Microbiology tests over the admission showed no parasites or schistocytes on a peripheral blood smear, negative blood cultures, negative Babesia and Anaplasma PCR tests, and evidence of past EBV infection. ELISA for Lyme's was positive with subsequent negative western blot. Moreover, the patient did not report or show any rash or other evidence of Lyme's disease including articular, cardiologic, or neurologic manifestations. A negative Babesiosis test was attributed to prior antibiotic therapy. A transthoracic echocardiogram was performed to exclude an embolic etiology for the splenic infarcts and was negative. Despite hemodynamic stability and improving Hb levels, post-embolization course was complicated by a 101.5 °F fever spike on day 2, and patient-reported persistent abdominal pain. Repeat abdominal CT showed a heterogeneous spleen with a normal enhancement pattern seen in a small superomedial portion of the spleen. There were new mildly rim enhancing communicating collections along the inferolateral margins of the spleen measuring up to 8.8 × 4.8 × 12.8 cm with internal gas locules which were concerning for abscesses ( Fig. 4 ) . Diagnostic and potentially therapeutic CT-guided aspiration was performed which only yielded 3cc of non-purulent old blood products and precluded drainage catheterization. However, the patient was kept on empiric broad-spectrum antibiotics pending the culture results and because the aspiration was performed after a dose of antibiotics. With persistent negative cultures, patient's defervescence, and symptomatic improvement he was discharged on oral antibiotics. Patient continued to improve on follow-up visits and subsequent CT showed a decrease in size of the collections with a resolution of gas locules ( Fig. 5 ).

We presented a 65-year-old male from upstate New York who underwent successful splenic artery embolization for spontaneous splenic rupture due to Babesiosis. In the United States, Babesiosis is most common in the northeast where it has also been referred to as Nantucket fever and malaria of the northeast.

While symptoms are mostly nonspecific and could be subtle, a study on 63 confirmed cases with available imaging from New England found splenomegaly in 89%, splenic infarcts in 21%, splenic rupture in 13%, and splenic pseudoaneurysm in 5% [4] . They concluded that acute parasitemia commonly affects the spleen in spite of the prior available literature and emphasized the importance for radiologists to be aware of the entity. A case series from Rhode Island reported an incidence of 1% for splenic rupture in Babesiosis which was found to be more common in patients who were younger and healthier with a lower degree of parasitemia and less Babesiosis related end-organ damage elsewhere [5] . A case review of splenic ruptures reported that 87% of cases happened in otherwise healthy males with an average of 56 years. This is in contrast to the above-presented case which follows the general age trend of the disease [6] . Management of splenic rupture is based on patient's hemodynamic stability and evidence of contrast extravasation. While splenectomy is the gold standard for hemodynamically unstable patients that is, in hemorrhagic shock, splenic artery embolization can be successfully performed in patients with stable hemodynamics with either significant or ongoing bleeding [5 ,7] . Splenic artery embolization can be proximal, selective distal, or in some cases, a combination of both. Proximal embolization is favored in multifo-cal injuries and has a shorter procedure time as well as a lower rate of small splenic infarcts. However, there is no significant difference in splenic salvage between the proximal and distal embolization [10] .
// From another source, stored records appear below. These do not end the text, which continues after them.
/-- An octet's rendering is its decimal text: one, two or three digits. -/
theorem map_toNat_decimal (v : Byte) : (decimal v).map BitVec.toNat = decimalText v.toNat := by
  have hv := v.isLt
  by_cases h10 : v.toNat < 10
  · rw [decimal, if_pos h10, decimalText_of_lt h10]
    rfl
  by_cases h100 : v.toNat < 100
  · rw [decimal, if_neg h10, if_pos h100, decimalText_of_le (by omega), decimalText_of_lt (by omega)]
    rfl
  · rw [decimal, if_neg h10, if_neg h100, decimalText_of_le (by omega),
      decimalText_of_le (n := v.toNat / 10) (by omega), decimalText_of_lt (by omega),
      Nat.div_div_eq_div_mul]
    rfl

theorem length_decimal (v : Byte) : 1 ≤ (decimal v).length ∧ (decimal v).length ≤ 3 := by
  simp only [decimal]
  split_ifs
  · simp
  · simp
  · simp

/-- Settles O42, by the digits of each octet. -/
theorem referenceIdentifierDottedQuad : Obligations.ReferenceIdentifierDottedQuad := by
  intro p b h text
  have hr : renderRefid b.inBuf (srcIpv6 b) = renderIpv4 b.inBuf := by
    simp only [renderRefid, refidClass_of_view (by decide) h]
  have htext : text = (renderIpv4 b.inBuf).map BitVec.toNat := by
    simp only [text, renderIpv4, List.map_append, List.map_cons, map_toNat_decimal]
    rfl
  have hlen : (renderIpv4 b.inBuf).length = text.length := by rw [htext, List.length_map]
  have hbounds : 7 ≤ (renderIpv4 b.inBuf).length ∧ (renderIpv4 b.inBuf).length ≤ 15 := by
    have digits (i : Nat) := length_decimal (b.inBuf.read i)
    have h12 := digits 12
    have h13 := digits 13
    have h14 := digits 14
    have h15 := digits 15
    simp only [renderIpv4, List.length_append, List.length_cons]
    omega
  refine ⟨?_, hlen ▸ hbounds.1, hlen ▸ hbounds.2, fun j hj => ?_⟩
  · rw [refidLenView_eq hr, hlen, ofNat_toNat_of_lt (by omega)]
  · rw [hostRdTxt_of_render hr hj, htext]
    exact (List.getD_map _ 0 BitVec.toNat).symm

end Sys2Proof.Proofs.Views

/-! The offset calculator's commands of 41_offset_calculator.md: VALID, RTDELAY, CLKOFF and CORRCLK (R231,
R236, R241, R250). -/

namespace Sys2Proof.Proofs.OffsetCalculator

open Sys2Proof.Machine Sys2Proof.Proofs.Scope Sys2Proof.Proofs.Rounding Sys2Proof.Proofs.Timestamp
  Sys2Proof.Proofs.PacketCodec Sys2Proof.Proofs.Views

/-! ### VALID (R231 to R233) -/

theorem headerShort_eq (b : Block) : headerShort b = decide (b.inLen.toNat < 48) := rfl

/-- The checks of VALID as arithmetic on IN_LEN and octet 0. -/
theorem validError_eq (b : Block) :
    validError b =
      if b.inLen.toNat < 48 then .malformedPacket
      else if (b.inBuf.read 0).toNat / 64 = 3 then .clockNotSynchronized
      else if (b.inBuf.read 0).toNat / 8 % 8 = 0 then .invalidVersion
      else if (b.inBuf.read 0).toNat % 8 = 4 ∨ (b.inBuf.read 0).toNat % 8 = 5 then .none
      else .unexpectedMode := by
  simp only [validError, headerShort_eq, decide_eq_true_eq, ← BitVec.toNat_inj,
    leapIndicator_toNat, versionNumber_toNat, modeField_toNat]
  rfl

/-- Settles O31, by `valid_eq` and the branches of `validError_eq`. -/
theorem validReportsTheFirstFailingCheck : Obligations.ValidReportsTheFirstFailingCheck := by
  intro s octet0 err
  have hstatus : statusWord (validError s.block) false false 0 6 = BitVec.ofNat 64 (0x60000 + err) := by
    rw [validError_eq]
    simp only [err, octet0]
    split_ifs <;> rfl
  rw [← hstatus]
  exact exec_of_result (valid_eq s.block)

/-- Settles O32, by `validError_eq`: the checks read IN_LEN and IN[0] only. -/
theorem validReadsLengthAndFirstOctetOnly : Obligations.ValidReadsLengthAndFirstOctetOnly := by
  intro s s' t t' hlen hoctet ht ht'
  have herr : validError s.block = validError s'.block := by
    rw [validError_eq, validError_eq, hlen, hoctet]
  rw [exec_next_iff.1 ht, exec_next_iff.1 ht']
  calc (valid s.block).status
      = statusWord (validError s.block) false false 0 6 := by rw [valid_eq]
    _ = statusWord (validError s'.block) false false 0 6 := by rw [herr]
    _ = (valid s'.block).status := by rw [valid_eq]

/-! ### Results in ticks and in milliseconds (R234, R235) -/

theorem fitsI64_eq (x : Int) : fitsI64 x = decide (-2 ^ 63 ≤ x ∧ x ≤ 2 ^ 63 - 1) :=
  (Bool.decide_and _ _).symm

theorem wrap64_toInt_of_fits {x : Int} (hlo : -2 ^ 63 ≤ x) (hhi : x ≤ 2 ^ 63 - 1) :
    (wrap64 x).toInt = x := by
  rw [wrap64, BitVec.toInt_ofInt]
  exact Int.bmod_eq_of_le (by omega) (by omega)

/-- A quotient of at most 2^64 is rounded to a finite value. -/
theorem isNearest_rn_of_le {a : Int} {b : Nat} (hb : 0 < b) (h : |a| ≤ 2 ^ 64 * b) :
    IsNearest (rn a b) (a / b) := by
  refine isNearest_rn a hb (representable_two_pow_64.abs_lt_of_le ?_)
  rw [abs_div, Nat.abs_cast, div_le_iff₀ (Nat.cast_pos.2 hb)]
  exact_mod_cast h

/-! ### RTDELAY (R236) -/

/-- STATUS of RTDELAY: RANGE, bit 9, when D does not fit. -/
theorem rtdelayStatus_toNat (d : Int) :
    (statusWord .none false (!fitsI64 d) 0 7).toNat =
      0x70000 + (if -2 ^ 63 ≤ d ∧ d ≤ 2 ^ 63 - 1 then 0 else 2 ^ 9) := by
  rw [fitsI64_eq]
  split_ifs with h
  · rw [decide_eq_true h]
    rfl
  · rw [decide_eq_false h]
    rfl

theorem abs_delayTicks_le (b : Block) : |delayTicks b| ≤ 2 ^ 65 := by
  have h0 := b.arg0.le_toInt
  have h0' := b.arg0.toInt_lt
  have h1 := b.arg1.le_toInt
  have h1' := b.arg1.toInt_lt
  have h2 := b.arg2.le_toInt
  have h2' := b.arg2.toInt_lt
  have h3 := b.arg3.le_toInt
  have h3' := b.arg3.toInt_lt
  rw [abs_le, delayTicks]
  simp only [instant]
  omega

/-- Settles O33, by `rtdelay_eq`: D is below 2^65 in magnitude, so its one rounding is to a finite value. -/
theorem rtdelayReturnsTheDelay : Obligations.RtdelayReturnsTheDelay := by
  intro s d
  have hnear : IsNearest (rn d 10000) ((d : ℚ) / 10000) :=
    isNearest_rn_of_le (b := 10000) (by decide) ((abs_delayTicks_le s.block).trans (by decide))
  exact ⟨_, exec_of_result (rtdelay_eq _ _), rfl, BitVec.toInt_ofInt d, hnear, rtdelayStatus_toNat d, rfl⟩

/-! ### CLKOFF (R237 to R241) -/

theorem legFails_default (a b : Word) :
    legFails Config.params a b = decide (10722240000000000 < |a.toInt - b.toInt|) := by
  have hlimit : disparityLimit Config.params = 10722240000000000 := by decide
  rw [legFails, hlimit, Int.abs_eq_natAbs]
  exact decide_eq_decide.2 Nat.cast_lt.symm

theorem transmitZero_default (t3 : Word) :
    transmitZero Config.params t3 = decide (|t3.toInt - (-22089888000000000)| < 10000000) := by
  have hepoch : ntpEpoch Config.params = -22089888000000000 := by decide
  rw [transmitZero, hepoch, Int.abs_eq_natAbs]
  exact decide_eq_decide.2 Nat.cast_lt.symm

/-- S is at most twice the limit when both legs pass (R247). -/
theorem abs_offsetTicks_le {b : Block} (h1 : |b.arg1.toInt - b.arg0.toInt| ≤ 10722240000000000)
    (h2 : |b.arg2.toInt - b.arg3.toInt| ≤ 10722240000000000) :
    |offsetTicks b| ≤ 2 * 10722240000000000 :=
  (abs_add_le _ _).trans ((add_le_add h1 h2).trans_eq (two_mul _).symm)
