/-- m × 2^e in units of 2^q, rounded, and whether it was inexact (R124, R130). -/
def roundSig (s : Bool) (m : Nat) (e q : Int) (rm : Rm) : Nat × Bool :=
  if q ≤ e then (m * 2 ^ (e - q).toNat, false)
  else
    let k := (q - e).toNat
    let lo := m / 2 ^ k
    let rem := m % 2 ^ k
    if rem = 0 then (lo, false)
    else
      let up : Bool :=
        match rm with
        | .rne => decide (2 ^ k < rem * 2) || (decide (rem * 2 = 2 ^ k) && decide (lo % 2 = 1))
        | .rtz => false
        | .rdn => s
        | .rup => !s
        | .sr r => decide (r.toNat < rem * 2 ^ 32 / 2 ^ k)
      (if up then lo + 1 else lo, true)

/-- a × 2^ea < b × 2^eb. -/
def scaledLt (a : Nat) (ea : Int) (b : Nat) (eb : Int) : Bool :=
  if ea ≤ eb then decide (a < b * 2 ^ (eb - ea).toNat) else decide (a * 2 ^ (ea - eb).toNat < b)

/-- Rounds an exact nonzero or zero value once to a format (R124 to R127, R130, R136, Table 6 of 05). An overflow into
E4M3 with SAT 0 raises IV also where the mode rounds it toward zero (Table 5 of 05). -/
def FpFmt.round (F : FpFmt) (rm : Rm) (sat : Bool) (s : Bool) (m : Nat) (e : Int) : Nat × Cond :=
  if m = 0 then (F.signBit s, 0)
  else
    let top := e + (Nat.log2 m : Int)
    let qn := top - F.fb
    let q := max qn (F.emin - F.fb)
    let r := roundSig s m e q rm
    if scaledLt F.maxSig (F.emax - F.fb) r.1 q then
      if sat then (F.maxBits s, Cond.ovf ||| Cond.nx)
      else if rm.towardZero s then
        (F.maxBits s, if F.special = .e4m3 then Cond.ovf ||| Cond.iv ||| Cond.nx else Cond.ovf ||| Cond.nx)
      else
        match F.special with
        | .ieee => (F.infBits s, Cond.ovf ||| Cond.nx)
        | .e4m3 => (F.nanBits, Cond.ovf ||| Cond.iv ||| Cond.nx)
        | .none => (F.maxBits s, Cond.ovf ||| Cond.nx)
    else
      let u := roundSig s m e qn rm
      let tiny := scaledLt u.1 qn 1 F.emin
      (F.encodeSig s r.1 q,
        if r.2 then (if tiny then Cond.unf ||| Cond.nx else Cond.nx) else 0)

/-- R121: a NaN result with the invalid condition. -/
def FpFmt.invalid (F : FpFmt) : Nat × Cond := (F.nanBits, Cond.iv)

/-- R127, R135, R136: a conversion of a decoded value to a floating-point format. -/
def FpFmt.convert (F : FpFmt) (rm : Rm) (sat : Bool) (v : FpVal) : Nat × Cond :=
  match v with
  | .nan => F.invalid
  | .inf s =>
    match F.special with
    | .ieee => (F.infBits s, 0)
    | .e4m3 => if sat then (F.maxBits s, Cond.nx) else F.invalid
    | .none => (F.maxBits s, Cond.nx)
  | .num s m e => F.round rm sat s m e

/-- R132: an exact product; 0 × inf is a NaN. -/
def FpVal.mul (a b : FpVal) : FpVal :=
  match a, b with
  | .nan, _ => .nan
  | _, .nan => .nan
  | .inf s, .inf t => .inf (s != t)
  | .inf s, .num t m _ => if m = 0 then .nan else .inf (s != t)
  | .num s m _, .inf t => if m = 0 then .nan else .inf (s != t)
  | .num s m e, .num t n f => .num (s != t) (m * n) (e + f)

/-- R133: an exact scaling by a power of two. -/
def FpVal.scale (a : FpVal) (k : Int) : FpVal :=
  match a with
  | .num s m e => .num s m (e + k)
  | v => v

def FpVal.neg (a : FpVal) : FpVal :=
  match a with
  | .nan => .nan
  | .inf s => .inf (!s)
  | .num s m e => .num (!s) m e

def FpVal.isNan (a : FpVal) : Bool := match a with | .nan => true | _ => false
def FpVal.isInf (a : FpVal) (s : Bool) : Bool := match a with | .inf t => s == t | _ => false
def FpVal.isNegZero (a : FpVal) : Bool := match a with | .num true 0 _ => true | _ => false
def FpVal.isZero (a : FpVal) : Bool := match a with | .num _ 0 _ => true | _ => false
def FpVal.sign (a : FpVal) : Bool := match a with | .nan => false | .inf s => s | .num s _ _ => s
def FpVal.expOf (a : FpVal) : Int := match a with | .num _ _ e => e | _ => 0

/-- The signed significand of a finite value in units of 2^q, q no greater than its exponent. -/
def FpVal.intAt (a : FpVal) (q : Int) : Int :=
  match a with
  | .num s m e => if s then -((m * 2 ^ (e - q).toNat : Nat) : Int) else ((m * 2 ^ (e - q).toNat : Nat) : Int)
  | _ => 0

/-- R132: the exact sum of terms, rounded once. fused says that the form is a fused one, whose exact zero under
RDN is -0 unless every rule before says otherwise; a plain sum follows IEEE 754-2019 (a sum of +0s stays +0). -/
def FpFmt.sum (F : FpFmt) (rm : Rm) (fused : Bool) (terms : List FpVal) : Nat × Cond :=
  if terms.any FpVal.isNan then F.invalid
  else if terms.any (·.isInf false) && terms.any (·.isInf true) then F.invalid
  else if terms.any (·.isInf false) then (F.infBits false, 0)
  else if terms.any (·.isInf true) then (F.infBits true, 0)
  else
    let q : Int := terms.foldl (fun (q : Int) (t : FpVal) => min q t.expOf) 0
    let z : Int := terms.foldl (fun (z : Int) (t : FpVal) => z + t.intAt q) 0
    if z = 0 then
      if terms.all FpVal.isNegZero then (F.signBit true, 0)
      else if rm = .rdn ∧ (fused ∨ terms.any (·.sign)) then (F.signBit true, 0)
      else (F.signBit false, 0)
    else F.round rm false (decide (z < 0)) z.natAbs q

/-- a × b rounded once. -/
def FpFmt.mul (F : FpFmt) (rm : Rm) (a b : FpVal) : Nat × Cond :=
  match a.mul b with
  | .nan => F.invalid
  | .inf s => (F.infBits s, 0)
  | .num s m e => F.round rm false s m e

/-- The exact quotient of positive significands with a sticky bit: enough bits to round any format once. -/
def quotSticky (m n : Nat) : Nat × Int :=
  let k := 130 + Nat.log2 n
  let a := m * 2 ^ k
  (a / n * 2 + (if a % n = 0 then 0 else 1), -((k + 1 : Nat) : Int))

/-- R188: a ÷ b, correctly rounded. The DZ and IV flags of x/0, 0/0 and inf/inf are free (notes/assumptions/3.md). -/
def FpFmt.div (F : FpFmt) (rm : Rm) (a b : FpVal) (abits bbits : Nat) : Nat × Cond :=
  match a, b with
  | .nan, _ => F.invalid
  | _, .nan => F.invalid
  | .inf _, .inf _ => (F.nanBits, Cond.iv &&& Config.divFlags abits bbits)
  | .inf s, .num t _ _ => (F.infBits (s != t), 0)
  | .num s _ _, .inf t => (F.signBit (s != t), 0)
  | .num s m e, .num t n f =>
    if n = 0 then
      if m = 0 then (F.nanBits, Cond.iv &&& Config.divFlags abits bbits)
      else (F.infBits (s != t), Cond.dz &&& Config.divFlags abits bbits)
    else if m = 0 then (F.signBit (s != t), 0)
    else
      let q := quotSticky m n
      F.round rm false (s != t) q.1 (e - f + q.2)

/-- The integer square root by bisection on the bits of the result. -/
def sqrtBits : Nat → Nat → Nat → Nat
  | 0, _, r => r
  | k + 1, n, r =>
    let c := r + 2 ^ k
    sqrtBits k n (if c * c ≤ n then c else r)

def isqrt (n : Nat) : Nat := sqrtBits (Nat.log2 n / 2 + 1) n 0

/-- sqrt(m × 2^e) with a sticky bit. -/
def sqrtSticky (m : Nat) (e : Int) : Nat × Int :=
  let k : Nat := 2 * 130 + (if (e % 2) = 0 then 0 else 1)
  let a := m * 2 ^ k
  let r := isqrt a
  (r * 2 + (if r * r = a then 0 else 1), (e - (k : Int)) / 2 - 1)

/-- R188: square root; a negative nonzero operand gives the default NaN and IV, -0 gives -0. -/
def FpFmt.sqrt (F : FpFmt) (rm : Rm) (a : FpVal) : Nat × Cond :=
  match a with
  | .nan => F.invalid
  | .inf s => if s then F.invalid else (F.infBits false, 0)
  | .num s m e =>
    if m = 0 then (F.signBit s, 0)
    else if s then F.invalid
    else
      let r := sqrtSticky m e
      F.round rm false false r.1 r.2

/-- R188, R276: reciprocal; zero gives an infinity of its sign and DZ. -/
def FpFmt.recip (F : FpFmt) (rm : Rm) (a : FpVal) : Nat × Cond :=
  match a with
  | .nan => F.invalid
  | .inf s => (F.signBit s, 0)
  | .num s m e =>
    if m = 0 then (F.infBits s, Cond.dz)
    else
      let q := quotSticky 1 m
      F.round rm false s q.1 (q.2 - e)

/-- R188, R276: reciprocal square root, from sqrt(1 / a) with sticky bits: 2^k / m is taken far beyond any format. -/
def FpFmt.rsqrt (F : FpFmt) (rm : Rm) (a : FpVal) : Nat × Cond :=
  match a with
  | .nan => F.invalid
  | .inf s => if s then F.invalid else (F.signBit false, 0)
  | .num s m e =>
    if m = 0 then (F.infBits s, Cond.dz)
    else if s then F.invalid
    else
      -- 1 / (m 2^e) = (2^k / m) 2^(-k-e), with k chosen so that the exponent is even
      let k := 400 + 2 * Nat.log2 m + (if (e % 2) = 0 then 0 else 1)
      let d := 2 ^ k / m
      let r := isqrt d
      let exact := decide (r * r * m = 2 ^ k)
      F.round rm false false (r * 2 + (if exact then 0 else 1)) ((-(k : Int) - e) / 2 - 1)

/-- R131: a < b and a = b on ordered values, with -0 equal to +0. -/
def FpVal.lt (a b : FpVal) : Bool :=
  match a, b with
  | .nan, _ => false
  | _, .nan => false
  | .inf s, .inf t => s && !t
  | .inf s, .num _ _ _ => s
  | .num _ _ _, .inf t => !t
  | .num s m e, .num t n f =>
    let q := min e f
    decide ((FpVal.num s m e).intAt q < (FpVal.num t n f).intAt q)

def FpVal.eq (a b : FpVal) : Bool := !a.isNan && !b.isNan && !a.lt b && !b.lt a

/-- R131: minimum and maximum order -0 below +0 and return the default NaN when either operand is a NaN. -/
def FpFmt.minMax (F : FpFmt) (isMax : Bool) (abits bbits : Nat) : Nat × Cond :=
  let a := F.decode abits
  let b := F.decode bbits
  if a.isNan || b.isNan then F.invalid
  else
    let below := a.lt b || (a.eq b && a.sign && !b.sign)
    (if below != isMax then abits else bbits, 0)

/-- R127, R136: a conversion to a two's-complement integer of w bits. -/
def toIntRound (w : Nat) (rm : Rm) (v : FpVal) : Int × Cond :=
  let lo : Int := -((2 ^ (w - 1) : Nat) : Int)
  let hi : Int := ((2 ^ (w - 1) : Nat) : Int) - 1
  match v with
  | .nan => (0, Cond.iv)
  | .inf s => (if s then lo else hi, Cond.iv ||| Cond.nx)
  | .num s m e =>
    let r := roundSig s m e 0 rm
    let z : Int := if s then -(r.1 : Int) else r.1
    if z < lo then (lo, Cond.iv ||| Cond.nx)
    else if hi < z then (hi, Cond.iv ||| Cond.nx)
    else (z, if r.2 then Cond.nx else 0)

def FpVal.ofInt (z : Int) : FpVal := .num (decide (z < 0)) z.natAbs 0

/-- Two's complement of an unsigned value of w bits. -/
def sextInt (w n : Nat) : Int := if n < 2 ^ (w - 1) then (n : Int) else (n : Int) - 2 ^ w

def wrapInt (w : Nat) (z : Int) : Nat := (z % (2 ^ w : Nat)).toNat

/-- Table 1 of 05: the format codes. -/
inductive NumFmt where
  | fp64 | fp32 | bf16 | fp16 | e4m3 | e5m2 | bx8e4m3 | bx8e5m2 | bx4 | int8 | int32
  deriving DecidableEq, Repr

def NumFmt.ofCode : Nat → Option NumFmt
  | 0 => some .fp64 | 1 => some .fp32 | 2 => some .bf16 | 3 => some .fp16 | 4 => some .e4m3 | 5 => some .e5m2
  | 6 => some .bx8e4m3 | 7 => some .bx8e5m2 | 8 => some .bx4 | 9 => some .int8 | 10 => some .int32 | _ => none

/-- The layout of a format's elements; INT8 and INT32 have none. -/
def NumFmt.fp : NumFmt → FpFmt
  | .fp64 => .fp64 | .fp32 => .fp32 | .bf16 => .bf16 | .fp16 => .fp16
  | .e4m3 => .e4m3 | .e5m2 => .e5m2 | .bx8e4m3 => .e4m3 | .bx8e5m2 => .e5m2 | .bx4 => .e2m1
  | .int8 => .e4m3 | .int32 => .fp32

def NumFmt.isInt : NumFmt → Bool
  | .int8 => true | .int32 => true | _ => false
In contrast to most prior cases in the literature, the present case showed splenic rupture after the acute phase and following several days of targeted antibiotic therapy, when parasitemia was no longer detectable and patient was discharged with general improvement [5 ,6 ,8 ,9] . Familiarity with different possible presentations of this entity of increasing incidence is essential for clinicians including radiologists to broaden their differentials in the appropriate setting and avoid misses.

CDC reports an ever-increasing incidence of Babesiosis which can present with nonspecific subtle findings and yet potentially life-threatening complications like splenic rupture which could be manageable with splenic artery embolization. We call for an attempt to promote radiologists' awareness of Babesiosis and its various possible presentations especially in acute settings.

An informed written consent has been obtained from the patient.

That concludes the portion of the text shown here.